WHAT IS EXPECTED:
Among the lines below, how many have the word "Machine"? The reply is that number alone.

START INPUT MATERIAL

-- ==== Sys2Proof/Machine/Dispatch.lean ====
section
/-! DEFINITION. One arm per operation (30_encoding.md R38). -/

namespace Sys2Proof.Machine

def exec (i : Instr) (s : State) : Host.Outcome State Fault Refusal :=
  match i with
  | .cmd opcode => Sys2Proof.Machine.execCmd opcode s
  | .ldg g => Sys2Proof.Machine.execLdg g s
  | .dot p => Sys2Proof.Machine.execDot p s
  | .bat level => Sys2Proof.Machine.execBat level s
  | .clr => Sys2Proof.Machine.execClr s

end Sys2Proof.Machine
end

END INPUT MATERIAL

WRITTEN ANSWER:
8